BOAT: Building auto-tuners with structured Bayesian optimization

BOAT: Building auto-tuners with structured Bayesian optimization Dalibard et al., WWW’17

Due to their complexity, modern systems expose many configuration parameters which users must tune to maximize performance… From the number of machines used in a distributed application, to low-level parameters such as compiler flags, managing configurations has become one of the main challenges faced by users of modern systems.

The time and expertise required to optimise configuration settings simply doesn’t exist in many DevOps teams focused on rapidly delivering application functionality. That’s a shame, because optimising the configuration (without changing a single line of application code) can have way bigger benefits than I ever would have imagined before I first starting looking into this space. Today’s paper choice, BOAT, provides further evidence of that, reducing 99%-ile latency from 19ms to 7ms for a Cassandra workload for an optimised setting vs the defaults. In addition, two hours spent tuning the configuration of a TensorFlow computation delivered at least a 2x speed-up in the median time per SGD iteration.
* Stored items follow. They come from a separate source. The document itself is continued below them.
-- ==== Sys2Proof/Certificates/Slice0/Obligations.lean ====
section
/-! DEFINITION. The statements for the provers. In every statement about `exec`, the state is the one
the fetch left: its `pc` is A + 2 (40_cycle.md R79), and a frame without `Part.pc` says PC stays
there. -/

open Sys2Proof Sys2Proof.Machine

/-! ## Encoding -/

/-- Words written out bit by bit from the opcode map decode to what they stand for
(95_test_vectors.md W1 and V-DEC). -/
def Obligations.SpecWordsDecode : Prop :=
  decode 0x1234 = .instr (.jp 0x234) ∧ decode 0x8AB4 = .instr (.addReg 10 11) ∧
  decode 0xD12F = .instr (.drw 1 2 15) ∧ decode 0x8126 = .instr (.shr 1 2) ∧
  decode 0xF365 = .instr (.ldVxMem 3) ∧ decode 0x0ABC = .instr (.sys 0xABC) ∧
  decode 0x00E0 = .instr .cls ∧ decode 0x00EE = .instr .ret ∧
  decode 0x5120 = .instr (.seReg 1 2) ∧ decode 0xE1A1 = .instr (.sknp 1) ∧
  decode 0x5001 = .unknown 0x5001 ∧ decode 0x8AB8 = .unknown 0x8AB8 ∧
  decode 0xF130 = .unknown 0xF130

/-- Decoding the encoding of a well-formed instruction gives it back, every operand at every value
its field admits (30_encoding.md R62, R72). -/
def Obligations.DecodeInvertsEncode : Prop :=
  ∀ i : Instr, i.wellFormed = true → decode (encode i) = .instr i

/-- R72: a word that is not unknown is the encoding of its decoding, which is well formed, and an
unknown word is carried by the unknown variant. -/
def Obligations.EncodeInvertsDecode : Prop :=
  ∀ w : Word,
    (∀ i, decode w = .instr i → encode i = w ∧ i.wellFormed = true) ∧
    (∀ u, decode w = .unknown u → u = w)

/-- How many rows of the opcode map match a word (30_encoding.md R64): two for 00E0 and 00EE, none for
an unknown word, one for every other; and a word is unknown exactly when no row matches it. -/
def Obligations.RowsMatchingEachWord : Prop :=
  ∀ w : Word,
    ((∃ u, decode w = .unknown u) ↔ ∀ r ∈ opcodeMap, r.matchesWord w = false) ∧
    (opcodeMap.filter (·.matchesWord w)).length =
      (if w = 0x00E0 ∨ w = 0x00EE then 2 else if decode w = .unknown w then 0 else 1)

/-- 30_encoding.md sections 2 and 3: the unknown words, family by family; a = bits 15:12, d = bits
3:0, kk = bits 7:0. -/
def Obligations.UnknownWordsByFamily : Prop :=
  ∀ w : Word, decode w = .unknown w ↔
    (w >>> 12 = 0x5 ∧ w &&& 0xF ≠ 0) ∨
    (w >>> 12 = 0x8 ∧ w &&& 0xF ∈ [0x8, 0x9, 0xA, 0xB, 0xC, 0xD, 0xF]) ∨
    (w >>> 12 = 0x9 ∧ w &&& 0xF ≠ 0) ∨
    (w >>> 12 = 0xE ∧ w &&& 0xFF ∉ [0x9E, 0xA1]) ∨
    (w >>> 12 = 0xF ∧ w &&& 0xFF ∉ [0x07, 0x0A, 0x15, 0x18, 0x1E, 0x29, 0x33, 0x55, 0x65])

/-! ## The step -/

/-- When the bytes at PC decode to an instruction, the step is `exec` of it on the state with PC
advanced by 2 (40_cycle.md R76 to R79), and the instruction is well formed. -/
def Obligations.StepRunsDecodedInstruction : Prop :=
  ∀ s w i, s.Executes w i → step s = exec i (s.setPC (s.pc + 2)) ∧ i.wellFormed = true

/-- The fetch reads `mem[A] * 256 + mem[A+1]` (20_memory.md R43), each address mod 4096 where
ADDR_POLICY = wrap lets it be 4096 or more. -/
def Obligations.FetchIsBigEndian : Prop :=
  ∀ s : State, s.Readable s.pc.toNat → s.Readable (s.pc.toNat + 1) →
    ∃ w, s.fetch = .ok w ∧
      w.toNat = (s.peek (s.pc.toNat % 4096)).toNat * 256 + (s.peek ((s.pc.toNat + 1) % 4096)).toNat

/-- A fetch whose first not readable address is A + k faults with address A, no word and that
effective address, and changes nothing else (40_cycle.md R77; 60_exceptions.md R134, R137). -/
def Obligations.FetchBeyondStoreFaults : Prop :=
  ∀ s k, s.run = .running → s.FirstUnreadable s.pc.toNat 2 k →
    step s = .next (s.faultedWith .memoryOutOfRange none (some (s.pc.toNat + k)))

/-- R80, R131: an unknown word raises UnknownOpcode with the word and its address, nothing else
changes, and PC stays A. -/
def Obligations.UnknownWordFaults : Prop :=
  ∀ s w, s.run = .running → s.fetch = .ok w → decode w = .unknown w →
    step s = .next (s.faultedWith .unknownOpcode (some w) none)

/-- R82: a step in WaitingForKey changes nothing and returns Ok(PC, 0, 1). -/
def Obligations.WaitingStepIsIdle : Prop :=
  ∀ s x, s.run = .waitingForKey x →
    step s = .next s ∧ s.perform .step = .next (s, .outcome (.ok s.pc false true))

/-- R83: a step in Faulted(f) changes nothing and returns Fault(f), and only `reset()` leaves
Faulted. -/
def Obligations.FaultedStepIsIdle : Prop :=
  ∀ s f, s.run = .faulted f →
    step s = .next s ∧ s.perform .step = .next (s, .outcome (.fault f)) ∧
    ∀ q t r, s.perform q = .next (t, r) → q ≠ .reset → t.run = .faulted f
I also know this because I work with a company called Skipjaq. I should declare my interest here: Accel is an investor, I’m a personal investor and board member, and the (highly technical!) CEO is a long-standing friend of mine. So I probably couldn’t be more biased if I tried! Like BOAT (and CherryPick that we also looked at recently), Skipjaq use Bayesian Optimisation to auto-tune applications. As a recent example, after putting the Skipjaq-optimised configuration settings into production, one company observed a 50% reduction in 95%-ile page load times. And as many studies have shown, page load times have an inversely proportional relationship to revenue. I.e., the faster your page loads, the better the engagement and conversion rates.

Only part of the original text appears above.